Evacuation in this country remains a largely voluntary effort. People generally have to foot the bill for getting out of harm’s way on their own. Especially when storms hit at the end of the month, it can be much more difficult for households living paycheck to paycheck, who need to find a place to go and the funds to get there. Federal disaster response in the U.S. leans heavily on local governments and nonprofits, whose capacity varies widely from place to place. Local emergency management departments are often chronically underfunded, as well. In the absence of a federal plan to help relocate people in flood-prone areas, many will get priced out of their homes by skyrocketing insurance rates; Florida’s rates are three times the national average. As claims and temperatures continue to rise, six Florida property insurers have already failed this year.
As Zack Coleman reported for Politico, just 18 percent of Floridians have policies through the federally run National Flood Insurance Program, which covers damages up to $250,000. Some 80 percent may have no insurance at all, relying entirely on the $75,000 for home repairs President Biden has promised and limited Federal Emergency Management Agency funds. Those who can afford to live in climate-vulnerable areas—and skip town when things get rough—will be able to stay put, at least for awhile. Those that can’t will have to move. Wealthy Miami residents have already begun to snap up property in Little Haiti, a conveniently elevated neighborhood that has long been home to working-class immigrants now getting priced out.

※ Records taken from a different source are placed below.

/-- Only `(H, L, PHASE, ERR)` and the host's side matter at a command boundary: two engines that agree in them show the same
outputs and the same tuple after every number of steps, whatever their working registers, M, RC and captured operands hold (R27 to
R29, R164). -/
def Obligations.TransientStateIsNeverObserved : Prop :=
  ∀ (k : Nat) (s s' t : State), AtBoundary s → AtBoundary s' → s.arch = s'.arch → s.inputs = s'.inputs →
    runSteps k s = .next t →
    ∃ t', runSteps k s' = .next t' ∧ t'.arch = t.arch ∧ status t' = status t ∧ digest t' = digest t ∧ cmdReady t' = cmdReady t

/-! ## Steps, the clock edge and the micro-operations -/

/-- A step runs the decoded instruction: with BUSY = 0 and a command presented, the step captures it, takes it off the host's
list, runs the instruction it decodes to, and then holds what was captured no longer (R52, R71, R150; that a command of the list is
one step is log 3, that nothing is held after it log 1). -/
def Obligations.StepRunsThePresentedCommand : Prop :=
  ∀ (s : State) (w : Word) (data : Operand) (rest : List Input) (i : Instr),
    s.busy = false → s.inputs = .command w data :: rest → decodeCommand w = .ok i →
    ∃ t, exec i { s with
        inputs := rest
        cmdLatch := w
        dataLatch := if w.extractLsb' 0 4 = 0x2#4 then data else s.dataLatch } = .next t
      ∧ step s = .next { t with cmdLatch := 0, dataLatch := 0 }

/-- A step runs the decoded round (one round a step: log 4): in the rounds of a compression the step runs the round that RC stands
for; RC then advances by 1 and does not wrap, and after round 63 the chaining addition is due (R34, R82, R134). -/
def Obligations.StepRunsTheRoundOfTheCounter : Prop :=
  ∀ (s t : State),
    s.busy = true → (∀ valid w data rest, s.inputs ≠ .edge true valid w data :: rest) →
    exec (decodeRound s.rc) s = .next t →
    (s.stage = .firstRounds ∧ s.rc ≠ 63#6 → step s = .next { t with rc := s.rc + 1 })
    ∧ (s.stage = .firstRounds ∧ s.rc = 63#6 → step s = .next { t with stage := .firstChain })
    ∧ (s.stage = .lastRounds ∧ s.rc ≠ 63#6 → step s = .next { t with rc := s.rc + 1 })
    ∧ (s.stage = .lastRounds ∧ s.rc = 63#6 → step s = .next { t with stage := .lastChain })

/-- What `withFetchWord` places is what the next step runs (log 13): a command word as its instruction, with a data operand of
zeros for a CHUNK; a round index as its round. -/
def Obligations.PlacedWordIsRunNext : Prop :=
  ∀ (s : State) (nbits w : Nat) (i : Instr), decodeTableWord nbits w = some i →
    (8 < nbits → ∃ t, exec i { s with
        busy := false
        stage := .idle
        p2pend := false
        cmdLatch := BitVec.ofNat 32 w
        dataLatch := if (BitVec.ofNat 32 w).extractLsb' 0 4 = 0x2#4 then 0 else s.dataLatch } = .next t
      ∧ step (s.withFetchWord nbits w) = .next { t with cmdLatch := 0, dataLatch := 0 })
    ∧ (nbits ≤ 8 → ∃ u v, exec i s = .next u ∧ step (s.withFetchWord nbits w) = .next v
        ∧ v.work = u.work ∧ v.arch = s.arch ∧ v.msg = s.msg)

/-- R230 to R232: at a rising edge with rst = 1 the engine accepts nothing (cmd_ready = 0) and takes the reset state: H = IV, L =
0, ABSORBING, ERR = 0, BUSY = 0, P2PEND = 0, status = 0 and digest = 0; of a command in progress no effect remains. Two clauses
rest on the model's choices: that the step is the same from every state with the same list, the working registers, M and RC among it,
on log 6 (R231 leaves these unspecified), and that cmd_ready reads the rst of that edge on log 19. -/
def Obligations.ResetEdgeGivesTheResetState : Prop :=
  ∀ (s : State) (valid : Bool) (w : Word) (data : Operand) (rest : List Input),
    s.inputs = .edge true valid w data :: rest →
    cmdReady s = false ∧ (∀ s' : State, s'.inputs = s.inputs → step s' = step s) ∧ ∃ t, step s = .next t
      ∧ t.h = #v[0x67452301#32, 0xefcdab89#32, 0x98badcfe#32, 0x10325476#32] ∧ t.len = 0 ∧ t.phase = .absorbing ∧ t.err = .noError
      ∧ t.busy = false ∧ t.p2pend = false ∧ t.inputs = rest ∧ status t = 0 ∧ digest t = 0

/-- A command is accepted at an edge with cmd_valid = 1 and cmd_ready = 1, and at no other (R71, R235). At such an edge the engine
samples cmd and data and sets BUSY for the command's latency, counted in edges (log 5). A command held on the port while BUSY = 1 is
not accepted and not lost. At an edge with cmd_valid = 1 while BUSY = 1 cmd and data are not read: the step is the one of an edge with
cmd_valid = 0 and zeros, but for that edge itself where it is still to pass (a micro-operation takes no edge off the list, log 4). At
an edge with cmd_valid = 0 an idle engine accepts nothing, and at a reset edge none does. That cmd_ready reads the rst of the edge is
log 19. -/
def Obligations.AcceptanceAtAReadyEdge : Prop :=
  (∀ (s : State) (w : Word) (data : Operand) (rest : List Input),
    cmdReady s = true → s.inputs = .edge false true w data :: rest →
    ∃ t, step s = .next t ∧ t.busy = true ∧ t.cmdLatch = w ∧ t.inputs = rest ∧ t.phase = s.phase ∧ t.err = s.err
      ∧ (w.extractLsb' 0 4 = 0x2#4 ∧ w.extractLsb' 11 21 = 0#21 → t.dataLatch = data)
      ∧ t.left = (disposition s.phase w).latency ∧ 1 ≤ t.left)
  ∧ (∀ (s t : State) (w : Word) (data : Operand) (rest : List Input),
    cmdReady s = false → s.inputs = .command w data :: rest → step s = .next t → t.inputs = s.inputs)
  ∧ (∀ (s : State) (w : Word) (data : Operand) (rest : List Input),
    s.busy = true → s.inputs = .edge false true w data :: rest →
    ∃ t u, step s = .next t ∧ step { s with inputs := .edge false false 0 0 :: rest } = .next u
      ∧ t = { u with inputs := t.inputs }
      ∧ ((t.inputs = s.inputs ∧ u.inputs = .edge false false 0 0 :: rest) ∨ (t.inputs = rest ∧ u.inputs = rest)))
  ∧ (∀ (s : State) (w : Word) (data : Operand) (rest : List Input),
    s.busy = false → s.inputs = .edge false false w data :: rest → step s = .next { s with inputs := rest })
  ∧ ∀ (s : State) (valid : Bool) (w : Word) (data : Operand) (rest : List Input),
    s.inputs = .edge true valid w data :: rest → ∃ t, step s = .next t ∧ t.busy = false ∧ t.inputs = rest

/-- R240: which latency each accepted command has. -/
def Obligations.LatencyOfEachCommand : Prop :=
  ∀ (phase : Phase) (w : Word),
    (w = 0x00000001#32 → (disposition phase w).latency = Config.latInit)
    ∧ (w ≠ 0x00000001#32 ∧ phase ≠ .absorbing → (disposition phase w).latency = Config.latErr)
    ∧ (w ≠ 0x00000001#32 ∧ phase = .absorbing →
        (decodeCommand w = .ok .chunkAbsorb → (disposition phase w).latency = Config.latAbsorb)
        ∧ (∀ n, decodeCommand w = .ok (.chunkFinal1 n) → (disposition phase w).latency = Config.latFinal1)
        ∧ (∀ n, decodeCommand w = .ok (.chunkFinal2 n) → (disposition phase w).latency = Config.latFinal2)
        ∧ ((decodeCommand w = .ok .abort ∨ (∃ n, decodeCommand w = .ok (.chunkBadlen n)) ∨ (∃ r, decodeCommand w = .error r)) →
            (disposition phase w).latency = Config.latErr))

/-- BUSY lasts exactly the latency, counted in clock edges from the accepting one (R71, R240; log 5), for a host that gives further
edges without rst and for one that gives none. In three parts: with its work done a command keeps BUSY = 1 for exactly the edges that
are left; a micro-operation (round, chaining addition, second load) takes no edge and leaves that number as it is; and from the
accepting edge on, the micro-operations of the command (log 4) and as many edges as its latency keep BUSY = 1 until the last of these
edges, which takes the last of so many edges off the host's list. -/
def Obligations.BusyLastsTheLatency : Prop :=
  (∀ s : State, s.busy = true → s.stage = .settled → 1 ≤ s.left → (∀ i ∈ s.inputs, i.isEdgeWithoutReset = true) →
    (∀ k, k < s.left → ∃ t, runSteps k s = .next t ∧ t.busy = true)
    ∧ ∃ t, runSteps s.left s = .next t ∧ t.busy = false ∧ t.inputs = s.inputs.drop s.left)
  ∧ (∀ s : State, s.busy = true → s.stage ≠ .settled → s.stage ≠ .idle →
    (∀ valid w data rest, s.inputs ≠ .edge true valid w data :: rest) →
    ∃ t, step s = .next t ∧ t.busy = true ∧ t.left = s.left ∧ t.inputs = s.inputs)
  ∧ ∀ (s : State) (w : Word) (data : Operand) (edges : List Input),
    s.busy = false → s.inputs = .edge false true w data :: edges → (∀ i ∈ edges, i.isEdgeWithoutReset = true) →
    let d := disposition s.phase w
    (∃ t, runSteps (1 + d.microOps + d.latency) s = .next t ∧ t.busy = false ∧ t.inputs = edges.drop d.latency)
    ∧ ∀ k, 0 < k → k < 1 + d.microOps + d.latency → ∃ t, runSteps k s = .next t ∧ t.busy = true

/-- Every accepted command completes (R241): unless reset intervenes, BUSY returns to 0 after finitely many steps. The bound is
the model's (log 4): at most 131 micro-operations and the clock edges that are left. -/
def Obligations.EveryCommandCompletes : Prop :=
  ∀ s : State, Inv s → NoReset s → s.busy = true →
    ∃ k t, k ≤ 131 + s.left ∧ runSteps k s = .next t ∧ t.busy = false

/-- R236: while BUSY = 1 the status shows BUSY = 1, DIGEST_VALID = 0 and the digest is zero, and PHASE and ERR keep their values
until BUSY falls. -/
def Obligations.OutputsWhileBusy : Prop :=
  ∀ s : State, s.busy = true →
    (status s).getLsbD 2 = true ∧ (status s).getLsbD 3 = false ∧ digest s = 0
    ∧ ∀ t, step s = .next t → t.busy = true → t.phase = s.phase ∧ t.err = s.err ∧ status t = status s

/-- The model's two granularities agree (log 3, log 4): a command carried out edge by edge (accepting edge, rounds, chaining
additions, latency) ends in the state that the same command gives as one transaction, but for RC and the edge counter; until then
BUSY is 1 and PHASE and ERR are the old ones (R6, R60, R71, R134, R157, R236). -/
def Obligations.EdgeByEdgeRunIsTheTransaction : Prop :=
  ∀ (s : State) (w : Word) (data : Operand), AtBoundary s → s.inputs = [.edge false true w data] →
    ∃ k t u, runSteps k s = .next t ∧ acceptCommand w data { s with inputs := [] } = .next u
      ∧ t = { u with rc := t.rc, left := t.left } ∧ AtBoundary t
      ∧ ∀ j, 0 < j → j < k → ∃ v, runSteps j s = .next v ∧ v.busy = true ∧ v.phase = s.phase ∧ v.err = s.err

/-- A rising edge with neither reset nor a command, and no host action at all, leave an idle engine as it is (R218). -/
def Obligations.IdleEngineHoldsItsState : Prop :=
  ∀ s : State, s.busy = false →
    (s.inputs = [] → step s = .next s)
    ∧ ∀ w data rest, s.inputs = .edge false false w data :: rest → step s = .next { s with inputs := rest }

/-! ## Rounds, compression and byte order (41_round_functions.md, 42_compress.md, 20_memory.md) -/

/-- R110 to R113 with the functions of R100 to R103: each round micro-operation is the index with its group in `i[5:4]`, and
writes `(d, b + rotl(T, S[i]), b, c)` with `T = fun(b, c, d) + a + K[i] + M[g(i)]`, and nothing else. -/
def Obligations.RoundMicroOperations : Prop :=
  ∀ (s : State) (pos : BitVec 4),
    let a := s.work[0]
    let b := s.work[1]
    let c := s.work[2]
    let d := s.work[3]
    let i := pos.toNat
    let after := fun (t : Word) (r : BitVec 6) =>
      ({ s with work := #v[d, b + ((t <<< (srom r).toNat) ||| (t >>> (32 - (srom r).toNat))), b, c] } : State)
    (decode (.round (0#2 ++ pos)) = .ok (.roundF pos) ∧ decode (.round (1#2 ++ pos)) = .ok (.roundG pos)
      ∧ decode (.round (2#2 ++ pos)) = .ok (.roundH pos) ∧ decode (.round (3#2 ++ pos)) = .ok (.roundI pos))
    ∧ exec (.roundF pos) s = .next (after
      (((b &&& c) ||| (~~~b &&& d)) + a + krom (BitVec.ofNat 6 i) + s.msg.get (Fin.ofNat 16 i)) (BitVec.ofNat 6 i))
    ∧ exec (.roundG pos) s = .next (after
      (((d &&& b) ||| (~~~d &&& c)) + a + krom (BitVec.ofNat 6 (16 + i)) + s.msg.get (Fin.ofNat 16 (5 * (16 + i) + 1)))
      (BitVec.ofNat 6 (16 + i)))
    ∧ exec (.roundH pos) s = .next (after
      ((b ^^^ c ^^^ d) + a + krom (BitVec.ofNat 6 (32 + i)) + s.msg.get (Fin.ofNat 16 (3 * (32 + i) + 5)))
      (BitVec.ofNat 6 (32 + i)))
    ∧ exec (.roundI pos) s = .next (after
      ((c ^^^ (b ||| ~~~d)) + a + krom (BitVec.ofNat 6 (48 + i)) + s.msg.get (Fin.ofNat 16 (7 * (48 + i))))
      (BitVec.ofNat 6 (48 + i)))

/-- The laws of R114, the first of them the spec's own inference from R109: a round is a bijection of `(a, b, c, d)` for fixed M;
it reads the working registers and M only, writes the working registers only, and never fails. -/
def Obligations.RoundsAreBijections : Prop :=
  ∀ i : Instr, i.isRound = true →
    ∃ f : Vector Word 16 → Quad → Quad,
      (∀ s : State, exec i s = .next { s with work := f s.msg s.work }) ∧ ∀ m, Function.Bijective (f m)

/-- R100 to R104: the four functions, which rounds use them, and their results bit by bit (the spec's own inference): F selects c
or d by b, G selects b or c by d, H is parity, I is `c xor (b or not d)`. -/
def Obligations.RoundFunctionsBitByBit : Prop :=
  (∀ (i : BitVec 6) (b c d : Word),
    (i.toNat ≤ 15 → roundFun (groupOf i) b c d = ((b &&& c) ||| (~~~b &&& d)))
    ∧ (16 ≤ i.toNat ∧ i.toNat ≤ 31 → roundFun (groupOf i) b c d = ((d &&& b) ||| (~~~d &&& c)))
    ∧ (32 ≤ i.toNat ∧ i.toNat ≤ 47 → roundFun (groupOf i) b c d = (b ^^^ c ^^^ d))
    ∧ (48 ≤ i.toNat → roundFun (groupOf i) b c d = (c ^^^ (b ||| ~~~d))))
  ∧ ∀ (b c d : Word) (j : Nat), j < 32 →
    (funF b c d).getLsbD j = (if b.getLsbD j then c.getLsbD j else d.getLsbD j)
    ∧ (funG b c d).getLsbD j = (if d.getLsbD j then b.getLsbD j else c.getLsbD j)
    ∧ (funH b c d).getLsbD j = ((b.getLsbD j != c.getLsbD j) != d.getLsbD j)
    ∧ (funI b c d).getLsbD j = (c.getLsbD j != (b.getLsbD j || !d.getLsbD j))

/-- R105: the source-word index of each round, and (the spec's own inference) within each group of 16 rounds every message word
exactly once. -/
def Obligations.EveryGroupReadsEveryMessageWordOnce : Prop :=
  (∀ i : BitVec 6,
    (i.toNat ≤ 15 → (messageIndex i).val = i.toNat)
    ∧ (16 ≤ i.toNat ∧ i.toNat ≤ 31 → (messageIndex i).val = (5 * i.toNat + 1) % 16)
    ∧ (32 ≤ i.toNat ∧ i.toNat ≤ 47 → (messageIndex i).val = (3 * i.toNat + 5) % 16)
    ∧ (48 ≤ i.toNat → (messageIndex i).val = (7 * i.toNat) % 16))
  ∧ ∀ grp : Group, Function.Bijective fun pos : BitVec 4 => messageIndex (roundIndex grp pos)

/-- R108: the rotation amounts cycle by group, and all lie in 4..23. The spec marks the amounts as general knowledge (log 11). -/
def Obligations.RotationAmountsCycleByGroup : Prop :=
  ∀ i : BitVec 6,
    (srom i).toNat = ([[7, 12, 17, 22], [5, 9, 14, 20], [4, 11, 16, 23], [6, 10, 15, 21]].getD (i.toNat / 16) []).getD (i.toNat % 4) 0
    ∧ 4 ≤ (srom i).toNat ∧ (srom i).toNat ≤ 23
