-- ==== Sys2Proof/Laws/Decode.lean ====
section
/-! SUPPORT. The fields of a command word and of a round index, and what the decoder makes of them. -/

namespace Sys2Proof

@[simp] theorem opField_commandWord (n : BitVec 7) (op : BitVec 4) : opField (commandWord n op) = op := by
  unfold opField commandWord
  ext k hk
  simp only [BitVec.getElem_extractLsb', BitVec.getLsbD_append]
  simp [hk, BitVec.getLsbD_eq_getElem]

@[simp] theorem lengthField_commandWord (n : BitVec 7) (op : BitVec 4) : lengthField (commandWord n op) = n := by
  unfold lengthField commandWord
  ext k hk
  simp only [BitVec.getElem_extractLsb', BitVec.getLsbD_append]
  simp [hk, BitVec.getLsbD_eq_getElem]

@[simp] theorem reservedField_commandWord (n : BitVec 7) (op : BitVec 4) : reservedField (commandWord n op) = 0#21 := by
  unfold reservedField commandWord
  ext k hk
  simp only [BitVec.getElem_extractLsb', BitVec.getLsbD_append, BitVec.getLsbD_zero]
  rw [if_neg (by omega), if_neg (by omega), BitVec.getElem_zero]

/-- A word is its three fields (R72). -/
theorem word_eq_fields (w : Word) : w = reservedField w ++ lengthField w ++ opField w := by
  unfold reservedField lengthField opField
  ext k hk
  rw [BitVec.getElem_append]
  split
  · rw [BitVec.getElem_extractLsb', Nat.zero_add, BitVec.getLsbD_eq_getElem]
  · rw [BitVec.getElem_append]
    split
    · rw [BitVec.getElem_extractLsb', ← BitVec.getLsbD_eq_getElem]; congr 1; omega
    · rw [BitVec.getElem_extractLsb', ← BitVec.getLsbD_eq_getElem]; congr 1; omega

/-- A word whose reserved field is 0 is put together again from its length and operation fields. -/
theorem commandWord_of_fields {w : Word} (h : reservedField w = 0#21) : commandWord (lengthField w) (opField w) = w := by
  unfold commandWord
  rw [← h, ← word_eq_fields]

@[simp] theorem groupOf_roundIndex (grp : Group) (pos : BitVec 4) : groupOf (roundIndex grp pos) = grp := by
  revert grp pos
  have h : ∀ pos : BitVec 4, groupOf (roundIndex .f pos) = .f ∧ groupOf (roundIndex .g pos) = .g
      ∧ groupOf (roundIndex .h pos) = .h ∧ groupOf (roundIndex .i pos) = .i := by decide
  intro grp pos
  cases grp
  · exact (h pos).1
  · exact (h pos).2.1
  · exact (h pos).2.2.1
  · exact (h pos).2.2.2

@[simp] theorem position_roundIndex (grp : Group) (pos : BitVec 4) : (roundIndex grp pos).extractLsb' 0 4 = pos := by
  unfold roundIndex
  ext k hk
  simp only [BitVec.getElem_extractLsb', BitVec.getLsbD_append]
  simp [hk, BitVec.getLsbD_eq_getElem]

/-- The decoder on a word built from its fields. -/
theorem decodeCommand_commandWord (n : BitVec 7) (op : BitVec 4) :
    decodeCommand (commandWord n op) =
      if op = 0x1#4 then if n = 0#7 then .ok .init else .error .lengthNotZero
      else if op = 0x2#4 then .ok (chunkOfLength n)
      else if op = 0x3#4 then if n = 0#7 then .ok .abort else .error .lengthNotZero
      else .error .reservedOp := by
  simp [decodeCommand]

/-- The round index is put together again from its group and position. -/
theorem roundIndex_of_fields (i : BitVec 6) : roundIndex (groupOf i) (i.extractLsb' 0 4) = i := by
  revert i; decide

/-- What a chunk length decodes to is well-formed (R74). -/
theorem chunkOfLength_wellFormed (n : BitVec 7) : (chunkOfLength n).wellFormed = true := by
  unfold chunkOfLength
  split
  · rfl
  · split
    · simpa [Instr.wellFormed]
    · split <;> simp [Instr.wellFormed] <;> omega

/-- A CHUNK is never a round. -/
theorem chunkOfLength_not_round (n : BitVec 7) : (chunkOfLength n).isRound = false := by
  unfold chunkOfLength
  repeat' split
  all_goals rfl

end Sys2Proof
end

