-- ==== Sys2Proof/Laws/PerInstr.lean ====
section
/-! SUPPORT. A statement made of every instruction: the encoding of a well-formed instruction is a legal command word (R76), or, for a
round, an index whose field `i[5:4]` is the round's group (R82). -/

namespace Sys2Proof.Laws.LegalEncoding

/-- The encoding of a well-formed instruction is legal, and is a round index exactly for the rounds. -/
def Statement (i : Instr) : Prop :=
  i.wellFormed = true →
    match encode i with
    | .command w => i.isRound = false ∧ legal w = true
    | .round _ => i.isRound = true

theorem init : Statement .init := fun _ => ⟨rfl, by decide⟩

theorem chunkAbsorb : Statement .chunkAbsorb := fun _ => ⟨rfl, by decide⟩

theorem chunkFinal1 (n : BitVec 7) : Statement (.chunkFinal1 n) := fun _ => by simp [encode, legal, Instr.isRound]

theorem chunkFinal2 (n : BitVec 7) : Statement (.chunkFinal2 n) := fun _ => by simp [encode, legal, Instr.isRound]

theorem abort : Statement .abort := fun _ => ⟨rfl, by decide⟩

theorem chunkBadlen (n : BitVec 7) : Statement (.chunkBadlen n) := fun _ => by simp [encode, legal, Instr.isRound]

theorem roundF (pos : BitVec 4) : Statement (.roundF pos) := fun _ => rfl

theorem roundG (pos : BitVec 4) : Statement (.roundG pos) := fun _ => rfl

theorem roundH (pos : BitVec 4) : Statement (.roundH pos) := fun _ => rfl

theorem roundI (pos : BitVec 4) : Statement (.roundI pos) := fun _ => rfl

end Sys2Proof.Laws.LegalEncoding
end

“This mentality that we can build a fortress world where the rich and the powerful are immune and everyone else is on their own is inappropriate and unjust, and that seems to be what’s happening in a lot of places,” Rachel Cleetus, policy director with the Climate and Energy program at the Union of Concerned Scientists, told me. “If you’re really rich and you have the means, perhaps you can buy yourself a little time, but it’s not a lot of time—especially in places like Florida.”
Prisoners are at exceptional risk when it comes to climate change. As Alleen Brown and Akil Harris documented for The Intercept, more than 6,500 carceral facilities throughout the U.S. are at severe risk of flooding. The unevacuated Lee County facility was found to have extreme flood risk. The group Fight Toxic Prisons—which runs phone zaps to pressure prisons, jails, and detention centers to evacuate prisoners, organize for mass releases, and stockpile resources in advance of storms—notes that there are some 176,000 incarcerated people in Ian’s path who face not just hurricane damage but sweltering temperatures, fetid conditions in their cells and a lack of clean water to drink for days or even weeks afterward.
Like the energy transition, responding to climate change is ultimately a planning problem; waiting until disaster has struck is too late. And as with building up clean energy, mass electrification, and winding down fossil fuels, the choice to leave much of the responsibility for that planning up to the private sector and a patchwork of voluntary local initiatives could leave millions of already struggling people financially ruined—or dead.